Switzerland To Sign Multilateral Convention Vs Tax Evasion

Tom Burroughes Group Editor Valletta Malta 15 October 2013

Switzerland To Sign Multilateral Convention Vs Tax Evasion

The Swiss government is to sign a multilateral treaty to combat tax evasion today, the Financial Times reported, following recent moves by the Alpine state to co-operate with other major jurisdictions.

The Swiss government said signing the convention on so-called mutual administrative assistance in tax matters confirmed its “commitment to the global fight against tax fraud and tax evasion with a view to safeguarding the integrity and reputation of the country’s financial centre”, the FT reported.

A few days earlier, as reported by WealthBriefing, the Swiss Federal Council said it has approved the signature of an international convention on tax and adopted a mandate to negotiate a revised European Union agreement on the tax of savings.

The Swiss government's official website made no mention of any signing ceremony today.

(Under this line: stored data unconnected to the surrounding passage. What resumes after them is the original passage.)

/-- Slots of a partition's spill pool that exist, dealt round robin over the DDR5 channels they lie in (R250, R263). -/
def spillSlots (p : Pkg) (pp : Nat) : List Nat :=
  let size := slotSize p pp
  let all := (List.range (rd p Ix.tmSpillBytes pp / size)).map (fun i => rd p Ix.tmSpillBase pp + i * size)
  let ok := all.filter (fun a => accessStatus p a true false == 0 && accessStatus p (a + size - 1) true false == 0)
  let chan := fun (a : Nat) => (a - 0x010000000000) / 0x002000000000
  let per := (List.range 16).map (fun c => ok.filter (fun a => chan a == c))
  (List.range ((per.map List.length).foldl max 0)).flatMap (fun i => per.filterMap (fun l => l[i]?))

/-- Slots of the T2 units that a partition borrowed and that are not under reclaim (R250, R257). -/
def t2Slots (p : Pkg) (pp : Nat) : List Nat :=
  let size := slotSize p pp
  (p.tm.loans.filter (fun l => l.partition == pp && l.state == 0)).flatMap (fun l => match l.slot with
    | some w => (List.range (0x40000000 / size)).map (fun i => 0x040000000000 + w * 0x40000000 + i * size)
    | none => [])

/-- Free slots of a list. -/
def freeOf (p : Pkg) (pp : Nat) (l : List Nat) : List Nat :=
  let used := usedSlots p pp
  l.filter (fun a => !used.contains a)

/-- Whether fewer than `pm` per mille of `total` slots are free. -/
def below (free total pm : Nat) : Bool := decide (free * 1000 < total * pm)

/-- Whether a page is being moved. -/
def moving (p : Pkg) (a : Nat) : Bool := p.tm.moves.any (fun m => m.source == a)

/-- Starts a move of a page to a destination slot (R252); at most 64 copy at once, the others wait in order (R254). -/
def startMove (p : Pkg) (pp : Nat) (s : KvSlot) (dest cls : Nat) : Pkg :=
  let entry := match findVector p pp s.handle s.layer s.head with
    | some v => v.addr + 8 * s.page
    | none => 0
  { p with tm := { p.tm with moves := p.tm.moves ++
                             [{ partition := pp, handle := s.handle, layer := s.layer, head := s.head, page := s.page, entryAddr := entry, source := s.addr,
                                dest := dest, cls := cls }] } }

/-- The words of a range as a move reads them (R246): none where a word is poisoned, uncorrectable or cannot be read. Words found
uncorrectable are rewritten as poisoned, and what is met is counted. -/
def moveWords (p : Pkg) (a n : Nat) : Pkg × List (Option Bytes) :=
  if rangeNo a = 2 then
    (List.range (n / 4)).foldl (fun acc i =>
      let r := loadT2 acc.1 (a + 4 * i) 4
      (r.1, acc.2 ++ [r.2.toOption])) (p, [])
  else
    let bad := badWords p.mem a n
    let r := bad.foldl readBad (countMoved p a n, 0)
    (r.1, (List.range (n / 4)).map (fun i => match (tfind bad (a / 4 + i)).map decodeWord with
      | none | some (.data _ _) => some (memBytes p.mem (a + 4 * i) 4)
      | _ => none))

/-- Joins a word to the runs made so far: a run ends where the destination breaks, at a 256-byte boundary and where poison
begins or ends. -/
def joinWord (runs : List (Nat × Bool × Bytes)) (a : Nat) (w : Option Bytes) : List (Nat × Bool × Bytes) :=
  let b := w.getD [0, 0, 0, 0]
  match runs with
  | (s, poison, d) :: t =>
    if s + d.length = a ∧ poison = w.isNone ∧ a % 256 ≠ 0 then (s, poison, d ++ b) :: t else (a, w.isNone, b) :: runs
  | [] => [(a, w.isNone, b)]

/-- Copies a page or part of one between two slots (R246, R252): a source word that is poisoned or uncorrectable arrives as poison. -/
def copyPage (p : Pkg) (source dest n : Nat) : Pkg :=
  let r := moveWords p source n
  ((r.2.zipIdx.foldl (fun acc x => joinWord acc (dest + 4 * x.2) x.1) []).reverse).foldl
    (fun p x => (storeLocal p x.1 x.2.2 x.2.1 false 0x092 0xFF 0).1) r.1

/-- Commits one copied page (R252): header and dirty lines are copied, the vector entry is rewritten, the source slot is
free. -/
def commitMove (p : Pkg) (m : Move) : Pkg :=
  let p := { p with tm := { p.tm with moves := p.tm.moves.filter (· != m) } }
  let p := copyPage p m.source m.dest 64
  let p := m.dirty.foldl (fun p l => copyPage p (64 * l) (m.dest + (64 * l - m.source)) 64) p
  let p := modAk p m.partition (fun q => { q with slots := q.slots.map (fun s => if s.addr = m.source ∧ s.kind = 0 then { s with addr := m.dest } else s) })
  let p := setVector p m.partition m.handle m.layer m.head m.page (m.dest + 1)
  showPool (bump (bump p Ix.tmMovesCommitted 0 1) Ix.tmBytesMoved 0 (64 + 64 * m.dirty.length)) m.partition

/-- Commits up to `limit` copied pages of a partition: reclaims first, then promotions, then demotions, each in the order
in which its copy completed (R254). -/
def commitMoves (p : Pkg) (pp limit : Nat) : Pkg :=
  let ready := p.tm.moves.filter (fun m => m.partition == pp && m.copied)
  let ordered := ready.filter (fun m => m.cls == 0) ++ ready.filter (fun m => m.cls == 1) ++ ready.filter (fun m => m.cls == 2)
  (ordered.take limit).foldl commitMove p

The latest move – if it happens – will represent a further development in the erosion of the country’s historic bank secrecy laws, which in their modern form date back to 1934. The country, which derives about 12 per cent of its GDP from banking and finance, has already inked a sweeping bilateral agreement with US authorities to deal with Swiss banks’ offshore accounts to wealthy Americans, and has also signed disclosure agreements with the likes of the UK.

Swiss banking is home to an estimated SFr5.56 trillion ($6.10 trillion) of assets in total.Out of the SFr5.56 trillion figure of assets, about half of that sum is run for foreigners, according to the Swiss Bankers Association.

The FT quoted Pascal Saint-Amans – the senior tax official at the Paris-based OECD which aims to promote sustainable economic growth – as describing the Swiss move as “very significant”.

The country will not ratify the mutual assistance convention this year – its parliament has to agree to the decision and it needs to be put to a referendum. The Swiss government has agreed to make changes required by the OECD, including the revision of double tax treaties; provision of more transparency on bearer shares, which are physical documents that confer ownership of businesses; and tighter rules on information exchange. These changes also need to be agreed by parliament and are subject to a referendum, the newspaper report added.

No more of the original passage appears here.